Susquehanna Health has earned the largest custom incentive to date from PPL Electric Utilities for making energy-efficient improvements to help the health care system save energy and money. The $500,000 incentive will be used to reduce the utility expense in the current fiscal year.
In 2010, Susquehanna Health installed a 1,900-kilowatt combined heat and power system cogenerator unit at Williamsport Regional Medical Center, which saved more than 10 million kilowatt hours of electricity in 2011, Rita Spangler, vice president of Facility Development at Susquehanna Health, said.

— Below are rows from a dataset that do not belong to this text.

-- ==== Sys2Proof/Machine/Power.lean ====
section
/-! DEFINITION. Power, cooling and Lantern (chapter 21): the governor (R438 to R442), the channels and their filters (R446,
R447), the trip table (R448 to R450), wake, insertion and removal (R452 to R457). -/

namespace Sys2Proof.Machine

/-! ## The governor -/

/-- The cap in force: PWR_CTRL.CAP as of the last Open, and the caps of active trips (R449). -/
def State.capNow (s : State) : Nat :=
  let base := s.pwr.capNext.getD (s.fld R.PWR_CTRL_CAP)
  (List.range 24).foldl (fun n e =>
    if bitN (s.fld R.LNT_STATUS_ACTIVE) e = 0 then n
    else match s.fld (R.LNT_TRIP_ACTION e) with
      | 1 => min n 1000
      | 2 => min n 900
      | _ => n) base

/-- CAP_IN_FORCE follows. -/
def State.setCap (s : State) : State := s.setFld R.PWR_STATUS_CAP_IN_FORCE s.capNow

/-- A fast throttle (R441). -/
def State.fastThrottle (s : State) : State :=
  if s.fld R.PWR_STATUS_FAST = 1 then s else (s.setFld R.PWR_STATUS_FAST 1).addFld R.PWR_CNT_FAST 1

/-- Milliseconds above 700 W in the last 24 h, from a die's list of 65536 * second + milliseconds. -/
def wearMs (now : Nat) (l : List Nat) : Nat :=
  (l.filter (fun x => decide (now < (x / 65536 + 86400) * 1000000000))).foldl (fun n x => n + x % 65536) 0

/-- One ms of a die above 700 W. -/
def wearAdd (now : Nat) (l : List Nat) : List Nat :=
  let t := now / 1000000000
  let old := l.filter (fun x => decide (now < (x / 65536 + 86400) * 1000000000))
  match old with
  | x :: xs => if x / 65536 = t then (x + 1) :: xs else (65536 * t + 1) :: old
  | [] => [65536 * t + 1]

/-- One die's rail power in this ms. -/
def State.dieTick (s : State) (d w : Nat) : State :=
  let l := s.pwr.wear.get d []
  let l := if 700 < w then wearAdd s.now l else l
  let ms := wearMs s.now l
  let s := s.withPwr { s.pwr with wear := s.pwr.wear.put d l [] }
  ((s.setFld (R.PWR_DIE_POWER d) w).setFld (R.PWR_DIE_WEAR_S d) (ms / 1000)).setFld (R.PWR_DIE_WEAR_OUT d)
    (b2n (decide (600000 ≤ ms)))

/-- Sum of a list. -/
def sumN (l : List Nat) : Nat := l.foldl (· + ·) 0

/-- The wear left on the most worn die, ms. -/
def State.wearLeft (s : State) : Nat :=
  (List.range 16).foldl (fun n d => min n (600000 - wearMs s.now (s.pwr.wear.get d []))) 600000

/-- The averages of a ms whose mean input power is `p1`, and the need to throttle. -/
def State.govMs (s : State) (p1 : Nat) : State :=
  let hist := (p1 :: s.pwr.p1s).take 10000
  let w10 := sumN hist / 10000
  let surge := if 120000000 < p1 then satAdd 12 (s.fld R.PWR_STATUS_SURGE_MS) 1 else 0
  let need := decide (s.fld R.PWR_STATUS_CAP_IN_FORCE * 100000 ≤ w10) || decide (150000000 < p1) ||
    (decide (0 < surge) && decide (min 2000 s.wearLeft ≤ surge))
  let stable := if need then 0 else s.pwr.stable + 1
  let up := s.pwr.up || need
  let s := s.withPwr { s.pwr with acc := [], p1s := hist, up := up, stable := stable }
  let s := ((s.setFld R.PWR_STATUS_P1 (p1 / 100000)).setFld R.PWR_STATUS_W10 (w10 / 100000)).setFld R.PWR_STATUS_SURGE_MS surge
  if need then s.fastThrottle else s

/-- One ms at the level in force is counted (R441). -/
def State.levelMs (s : State) : State :=
  if s.fld R.PWR_STATUS_LEVEL = 0 then s else s.addFld R.PWR_CNT_LEVEL_MS 1

/-- GOVERNOR_TICK: one ms: the averages, the surge, the need to throttle (R438); `dies` are the rail powers in W. Input
power is the mean of Lantern's samples of this ms, in units of 1e-4 W. -/
def execGovernorTick (dies : List Nat) (s : State) : Host.Outcome State Fault Refusal :=
  .next (
    let s := s.withNow (max s.now (s.pwr.govAt + 1000000))
    let s := s.withPwr { s.pwr with govAt := s.now }
    let s := ((dies.take 16).zipIdx).foldl (fun s p => s.dieTick p.2 p.1) s
    let p1 := if s.pwr.acc.isEmpty then 0 else sumN s.pwr.acc / s.pwr.acc.length
    s.levelMs.govMs p1)

/-- The level, the cap and the dies' steps at an Open (R438, R441, R442, R458). -/
def State.govOpen (s : State) : State :=
  let level := s.fld R.PWR_STATUS_LEVEL
  let next := if s.pwr.up then min (level + 1) 5
    else if s.fld R.PWR_STATUS_W10 + 50 < s.fld R.PWR_STATUS_CAP_IN_FORCE ∧ 100 ≤ s.pwr.stable then level - 1
    else level
  let hot := s.pwr.hot
  let s := hot.foldl (fun s p => s.setFld (R.PWR_DIE_STEP p.1) (min 2 (s.fld (R.PWR_DIE_STEP p.1) + 1))) s
  let s := s.withPwr { s.pwr with
    up := false, hot := [], fastDie := [], capNext := some (s.fld R.PWR_CTRL_CAP) }
  (((s.setFld R.PWR_STATUS_LEVEL next).setFld R.PWR_STATUS_FAST 0).setCap).setClocks

/-- DIE_THERMAL_THROTTLE: the hottest junction of a die reaches 100 °C (R442). -/
def execDieThermalThrottle (d tj : Nat) (s : State) : Host.Outcome State Fault Refusal :=
  .next (
    let s := s.setFld (R.PWR_DIE_TJ d) tj
    if tj < 100 then s
    else
      let s := s.withPwr { s.pwr with
        hot := s.pwr.hot.put d 1 0, fastDie := s.pwr.fastDie.put d 1 0, coolAt := s.pwr.coolAt.erase d }
      s.addFld R.PWR_CNT_FAST 1)

/-- DIE_THERMAL_RECOVER: a die has been below 95 °C for 100 ms. -/
def execDieThermalRecover (d tj : Nat) (s : State) : Host.Outcome State Fault Refusal :=
  .next (
    let s := s.setFld (R.PWR_DIE_TJ d) tj
    if tj < 95 then s.setFld (R.PWR_DIE_STEP d) (s.fld (R.PWR_DIE_STEP d) - 1) else s)

/-! ## Channels (R446, R447) -/

/-- Channels 2 and 3 are signed. -/
def chSigned (c : Nat) : Bool := c == 2 || c == 3

/-- A 16-bit sample as an integer. -/
def chInt (c v : Nat) : Int := if chSigned c then sextN 16 v else (v % 65536 : Nat)

/-- Insertion into a rising list. -/
def insInt (x : Int) : List Int → List Int
  | [] => [x]
  | y :: ys => if x ≤ y then x :: y :: ys else y :: insInt x ys

/-- The median of a list of samples. -/
def median (l : List Int) : Int :=
  let t := l.foldl (fun a x => insInt x a) []
  t.getD (t.length / 2) 0

/-- The last samples of a channel, newest first. -/
def State.rawHist (s : State) (c : Nat) : List Int := (s.pwr.hist.get c []).map (chInt c)

/-- Saturation to 16 bits. -/
def satCh (c : Nat) (v : Int) : Int :=
  if chSigned c then max (-32768) (min 32767 v) else max 0 (min 65535 v)

/-- One channel's new sample passes its filters. -/
def State.channel (s : State) (c raw : Nat) : State :=
  let h := (raw % 65536 :: s.pwr.hist.get c []).take 9
  let s := s.withPwr { s.pwr with hist := s.pwr.hist.put c h [] }
  let m := s.fld (R.LNT_CH_MEDIAN c)
  let x := median ((s.rawHist c).take (if 1 ≤ m ∧ m ≤ 4 then 2 * m + 1 else 1))
  let b := s.fld (R.LNT_CH_BIQ c)
  let s := s.setFld (R.LNT_CH_RAW c) raw
  if 1 ≤ b ∧ b ≤ 8 then
    let q (f : Fld) : Int := sextN 32 (s.fld f)
    let z := s.pwr.biq.get c [0, 0, 0, 0]
    let sum := q (R.LNT_BIQ0_B0 (b - 1)) * x + q (R.LNT_BIQ0_B1 (b - 1)) * z.getD 0 0 + q (R.LNT_BIQ1_B2 (b - 1)) * z.getD 1 0 -
      q (R.LNT_BIQ1_A1 (b - 1)) * z.getD 2 0 - q (R.LNT_BIQ2_A2 (b - 1)) * z.getD 3 0
    let y := satCh c (sextN 64 (toBits 64 sum) / 536870912)
    let s := s.withPwr { s.pwr with biq := s.pwr.biq.put c [x, z.getD 0 0, y, z.getD 2 0] [] }
    s.setFld (R.LNT_CH_VALUE c) (toBits 16 y)
  else s.setFld (R.LNT_CH_VALUE c) (toBits 16 (satCh c x))

/-! ## Trips (R448 to R450) -/

/-- Age of Bedrock's last heartbeat in ms, while the service die runs (R418, log entry 31). -/
def State.hbAge (s : State) : Nat := if s.svcUp then (s.now - s.fr.hbAt) / 1000000 else 0

/-- The value a trip entry compares. -/
def State.tripValue (s : State) (e : Nat) : Int :=
  let src := s.fld (R.LNT_TRIP_SRC e)
  if src < 16 then
    if e < 16 then median ((s.rawHist src).take 3) else chInt src (s.fld (R.LNT_CH_VALUE src))
  else match src with
    | 16 => (s.pwr.tj : Nat)
    | 17 => ((List.range 32).foldl (fun n k => max n (s.fld (R.MS_STATUS_TEMP k))) 0 : Nat)
    | 18 => (s.hbAge : Nat)
    | 19 => (b2n s.pwr.kill : Nat)
    | _ => 0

The savings is roughly equivalent to the annual usage of 800 residential homes and equals almost $750,000.
Williamsport Regional Medical Center electrician Jack Corson explains how the cogenerator behind him to the right works to produce electricity for the facility.
The cogenerator cost $3.4 million, which will be made back in a few years from energy savings.
While saving money is important, Spangler said, having backup power sources is important in case of a power outage.
"When you run a hospital, you still can suffer from a power outage," she said. "Things happen. You need the power to keep people on life support."
By having multiple power sources, it ensures the patients in the building are safe.
Being energy efficient is important to Spangler and to Susquehanna Health, she said.
"The health system is taking green initiatives very seriously," Spangler said.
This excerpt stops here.